[Collected data]
****************

-- ==== Sys2Proof/Machine/Home.lean ====
section
/-! DEFINITION. Accesses as their home performs them (R313): loads, stores, atomics and near-memory operations
on device memory (R165, R166, R172 to R179, R381, R388), for a request of this device and for one that a peer
sends (R304, R367), the channel log (R394, R395), and a write of the host (R323). -/
namespace Sys2Proof.Machine

/-- R178, R179: where a pointer leads: a device address in HBM, or the status of a chase that cannot follow. -/
abbrev Walker := State → Nat → Rights → Except Nat Nat

/-- R178, R179: follows a pointer of this device's function through its buffer record; `foff` is FOFF. -/
def walkLocal (k fn : Nat) (b : BufRec) (foff : Nat) : Walker := fun s x acc =>
  if b.extent < x + foff + 8 ∨ x % 8 ≠ 0 then .error 2
  else match s.translate (.core k) fn (swizzle b.swz (b.base + x + foff)) acc with
    | .error _ => .error 4
    | .ok (.dev pa, _) => if inHbm pa then .ok pa else .error 3
    | .ok (_, _) => .error 3

/-- R178: follows a pointer at the home of a peer's request through the record that the packet describes, whose first location has
the offset `e` and the intermediate address `ia` there (log 17). -/
def walkPeer (fn ia e : Nat) (b : BufRec) (foff : Nat) : Walker := fun s x acc =>
  let va := fun (p : Nat) => (swizzle b.swz (b.base + p + foff) : Int)
  if b.extent < x + foff + 8 ∨ x % 8 ≠ 0 then .error 2
  else match s.translateIa (.agent fn) fn (wrap ((ia : Int) + va x - va e) 52) acc with
    | .error _ => .error 4
    | .ok (.dev pa) => if inHbm pa then .ok pa else .error 3
    | .ok _ => .error 3

/-- R178: NIL. -/
def nil64 : Nat := 2 ^ 64 - 1

/-- R179: `.chase`: the fuel is how many hops are left; `q` is the quad at p + FOFF. The value, and the places of the quads that it
reads on its way. -/
def chaseFrom (w : Walker) (s : State) (fn : Nat) : Nat → Nat → Nat → Nat → Nat × List Nat
  | 0, p, h, _ => (p + h * 2 ^ 64, [])
  | n + 1, p, h, q =>
    if q = nil64 then (p + h * 2 ^ 64 + 2 ^ 96, [])
    else match w s q ⟨true, false, false⟩ with
      | .error st => (p + h * 2 ^ 64 + st * 2 ^ 96, [])
      | .ok pa =>
        let x := chaseFrom w s fn n q (h + 1) (s.homeRead (s.keyOf fn) pa 8)
        (x.1, pa :: x.2)

/-- R178: the near-memory agent writes the bytes in memory; no copy of their line stays in L2. -/
def State.agentWrite (s : State) (fn pa : Nat) (pxmt : Bool) (v n : Nat) : State :=
  ((s.cleanLine pa).fnWrite fn pa pxmt (toBytes n v) false).cleanLine pa

/-- R179: `.enq`: the old tail, or none when a pointer fails. -/
def State.enqueue (s : State) (w : Walker) (fn pa n : Nat) (pxmt : Bool) : State × Option Nat :=
  let tail := s.homeRead (s.keyOf fn) (pa + 8) 8
  let put := fun (s : State) (at0 v : Nat) => s.agentWrite fn at0 pxmt v 8
  let acc : Rights := ⟨true, true, false⟩
  match w s n acc, (if tail = nil64 then .ok pa else w s tail acc) with
  | .ok pn, .ok pt => ((put (put (put s pn nil64) pt n) (pa + 8) n).countRow pn, some tail)
  | _, _ => (s, none)

/-- R384: the class and the CPOL that a request travels with. -/
abbrev Policy := Nat × Nat

/-- One lane's access at a device physical address whose frame has the function's key: the state, the value
it returns (none when an `.enq` fails). -/
def State.homeLane (s : State) (fn : Nat) (k : MemKind) (f : Long) (pxmt : Bool) (pol : Policy) (w : Walker) (pa : Nat) (a : LaneAcc) :
    State × Option Nat :=
  let n := accSize k f
  let old := s.homeRead (s.keyOf fn) pa n
  let store := fun (kind v : Nat) => s.fnWrite fn pa pxmt (toBytes n v) (s.allocates fn pol.1 kind pol.2)
  match k with
  | .store | .cstr => (store 1 a.data, some 0)
  | .atomic | .reduction =>
    if subN f = 7 ∧ old ≠ a.data2 % 2 ^ (8 * n) then (s.trackWrite fn pa pxmt, some old)
    else (store 2 (atomicValue (subN f) f.fmt (atomAnchor f) old a.data a.data2), some old)
  | .nmx =>
    let s := s.cleanLine pa
    match subF f 2 0 with
    | 0 =>
      let m := 2 ^ (64 * (subF f 4 3 + 1))
      if old % m = a.data2 % m then (s.agentWrite fn pa pxmt (old - old % m + a.data % m) n, some old) else (s.trackWrite fn pa pxmt, some old)
    | 1 => s.enqueue w fn pa a.data pxmt
    | 2 =>
      let x := chaseFrom w s fn (subF f 6 3 + 1) a.off 0 old
      (x.2.foldl (fun s h => ((s.cleanLine h).fnReadNote fn h).countRow h) s, some x.1)
    | _ => (s.agentWrite fn pa pxmt (atomicValue 8 f.fmt (atomAnchor f) old a.data 0) n, some old)
  | _ => (s, some old)

/-- R161, R381: the lanes of one line in increasing order, at the line's device physical address; under
another key reads return zeros, writes are dropped and the refusal is counted. -/
def State.homeLine (s : State) (fn : Nat) (k : MemKind) (f : Long) (pxmt : Bool) (pol : Policy) (w : Walker) (pa : Nat) (l : List LaneAcc) :
    State × List (Option Nat × LaneAcc) :=
  let s := s.countRow pa
  if s.keyOk (s.keyOf fn) pa then
    l.foldl (fun (p : State × List (Option Nat × LaneAcc)) a =>
      let x := p.1.homeLane fn k f pxmt pol w (pa + a.addr % 128) a
      (x.1, p.2 ++ [(x.2, a)])) (s, [])
  else (s.countRefusal (s.partOf fn), l.map fun a => (some 0, a))

/-! Requests of peers. -/

/-- The instruction fields that a packet carries (R395). -/
def peerLong (p : PeerReq) : Long :=
  { pg := 0, pn := false, nwb := false, d := 0, a := 0, b := 0, c := 0, fmt := p.fmt, rnd := 0, sat := false, sub := p.sub,
    imm := p.imm, lit := none }
def peerKind : PeerOp → MemKind
  | .load => .load
  | .store | .copyPiece => .store
  | .reduction => .reduction
  | .atomic => .atomic
  | .nmx => .nmx

/-- R366: the rights a packet needs at its home. -/
def peerRights (p : PeerReq) : Rights :=
  match p.op with
  | .load => ⟨true, false, false⟩
  | .store | .copyPiece => ⟨false, true, false⟩
  | .nmx => ⟨true, peerWrites p, false⟩
  | _ => ⟨true, true, false⟩

/-- R304, R367: a packet performed at its home by the function: the bytes of its reply, or the cause it is
refused with. -/
def State.performPeer (s0 : State) (fn : Nat) (p : PeerReq) : Except (BitVec 6) (State × List Byte) :=
  match s0.translateIa (.agent fn) fn p.ia (peerRights p) with
  | .error c => .error c
  | .ok (.dev pa) =>
    let s := s0.keepIa fn p.ia
    let f := peerLong p
    let reads := p.op != .store && p.op != .copyPiece
    if reads && s.spoilt fn pa then .error 0x1B
    else if p.op == .nmx && inBulk pa then .error 0x1E
    else match p.op with
      | .load => .ok ((s.fnReadNote fn pa).countRow pa, s.homeBytes (s.keyOf fn) pa 128)
      | .store | .copyPiece =>
        let s := s.countRow pa
        if s.keyOk (s.keyOf fn) pa then
          .ok ((List.range 128).foldl (fun s j =>
            if p.mask.getLsbD j then s.fnWrite fn (pa + j) p.pxmt [p.data.getD j 0] (s.allocates fn p.cls 1 0) else s) s, [])
        else .ok (s.countRefusal (s.partOf fn), [])
      | _ =>
        let d2 := ofBytes p.data2
        let e := if p.op == .nmx then d2 % 2 ^ 64 else 0
        let b : BufRec := { bufRec 0 with extent := bits d2 127 64, base := bits d2 191 128, swz := bits d2 195 192 }
        let w := walkPeer fn p.ia e b (accExtra (peerKind p.op) f)
        let a : LaneAcc := { lane := 0, addr := pa, off := e, dst := 0, data := ofBytes p.data, data2 := d2 }
        let r := s.homeLine fn (peerKind p.op) f p.pxmt (p.cls, 0) w (pa / 128 * 128) [a]
        match r.2 with
        | [(some v, _)] => .ok (r.1, toBytes 32 v)
        | _ => .error 0x1E
  | .ok _ => .error 0x16

/-! The channel log. -/

/-- R395: the KIND of a log entry. -/
def logKind : PeerOp → Nat
  | .reduction => 2
  | .atomic => 3
  | .nmx => 4
  | .copyPiece => 5
  | _ => 1

/-- R395: the 256 bytes of a log entry. -/
def logEntry (p : PeerReq) : List Byte :=
  let pad := fun (n : Nat) (l : List Byte) => (List.range n).map fun j => l.getD j 0
  toBytes 8 (logKind p.op + p.src * 2 ^ 16) ++ toBytes 8 p.ia ++ toBytes 16 p.mask.toNat ++ toBytes 4 p.sub.toNat ++
    toBytes 4 p.fmt.toNat ++ toBytes 4 p.imm.toNat ++ toBytes 20 0 ++ pad 128 p.data ++ pad 64 p.data2

/-- R389: CHLMAX, 0 meaning 4,096. -/
def Px.chl (p : Px) : Nat := if p.chlmax = 0 then 4096 else p.chlmax

/-- R394, R397: appends a packet to the channel log of the frozen record. -/
def State.logRequest (s : State) (fn : Nat) (q : PeerReq) : State :=
  let p := s.px fn
  match p.frozen with
  | none => s
  | some r =>
    if r.failed then s
    else if p.chl ≤ r.nch then s.failRecord fn
    else match s.storeBytes fn (r.logAddr p r.nch) (logEntry q) with
      | none => s.failRecord fn
      | some s1 => s1.modPx fn fun p => { p with frozen := some { r with nch := r.nch + 1, chlog := r.chlog ++ [q] } }

/-- R389: a VDN that PXMEM lists. -/
def Px.isMember (p : Px) (vdn : Nat) : Bool :=
  (List.range 16).any fun k => p.mem.getLsbD (16 * k + 15) && decide ((p.mem.extractLsb' (16 * k) 12).toNat = vdn)

/-- R349: the function of this module that holds a VDN. -/
def State.fnOfVdn (s : State) (vdn : Nat) : Option Nat :=
  (List.find? (fun p => p.2.vdnValid && decide (p.2.vdn.toNat = vdn)) s.funcs).map (·.1)

/-- R392: a trigger of the next proof point has arrived; ORIGIN is 01 once a PROOF command is among them. -/
def State.trigger (s : State) (fn origin : Nat) : State :=
  let p := s.px fn
  if !p.en then s
  else
    let o := if origin = 1 then 1 else if p.pend then p.origin else origin
    s.modPx fn fun p => { p with pend := true, origin := o }

/-- R391, R394: a packet of this colour from a member waits until the proof point of its epoch is established here. -/
def State.aheadOf (s : State) (fn vdn : Nat) (colour : BitVec 2) : Bool :=
  (s.px fn).en && (s.px fn).isMember vdn && decide (colour = nextEpoch (s.px fn).e)

/-! The host. -/

/-- R323: bytes that the host writes into a function's memory, one line at a time. -/
def State.hostBytes (s : State) (fn ia : Nat) : List Byte → State
  | [] => s
  | b :: t =>
    let s1 := match s.translateIa (.agent fn) fn ia ⟨false, true, false⟩ with
      | .ok (.dev pa) => s.fnWrite fn pa false [b]
      | _ => s
    s1.hostBytes fn (ia + 1) t

end Sys2Proof.Machine
end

****************

Repeat word for word every line from the start of the entries to the line holding "cannot follow. -/", inclusive, and nothing else.

### Exercise answer
-- ==== Sys2Proof/Machine/Home.lean ====
section
/-! DEFINITION. Accesses as their home performs them (R313): loads, stores, atomics and near-memory operations
on device memory (R165, R166, R172 to R179, R381, R388), for a request of this device and for one that a peer
sends (R304, R367), the channel log (R394, R395), and a write of the host (R323). -/
namespace Sys2Proof.Machine

/-- R178, R179: where a pointer leads: a device address in HBM, or the status of a chase that cannot follow. -/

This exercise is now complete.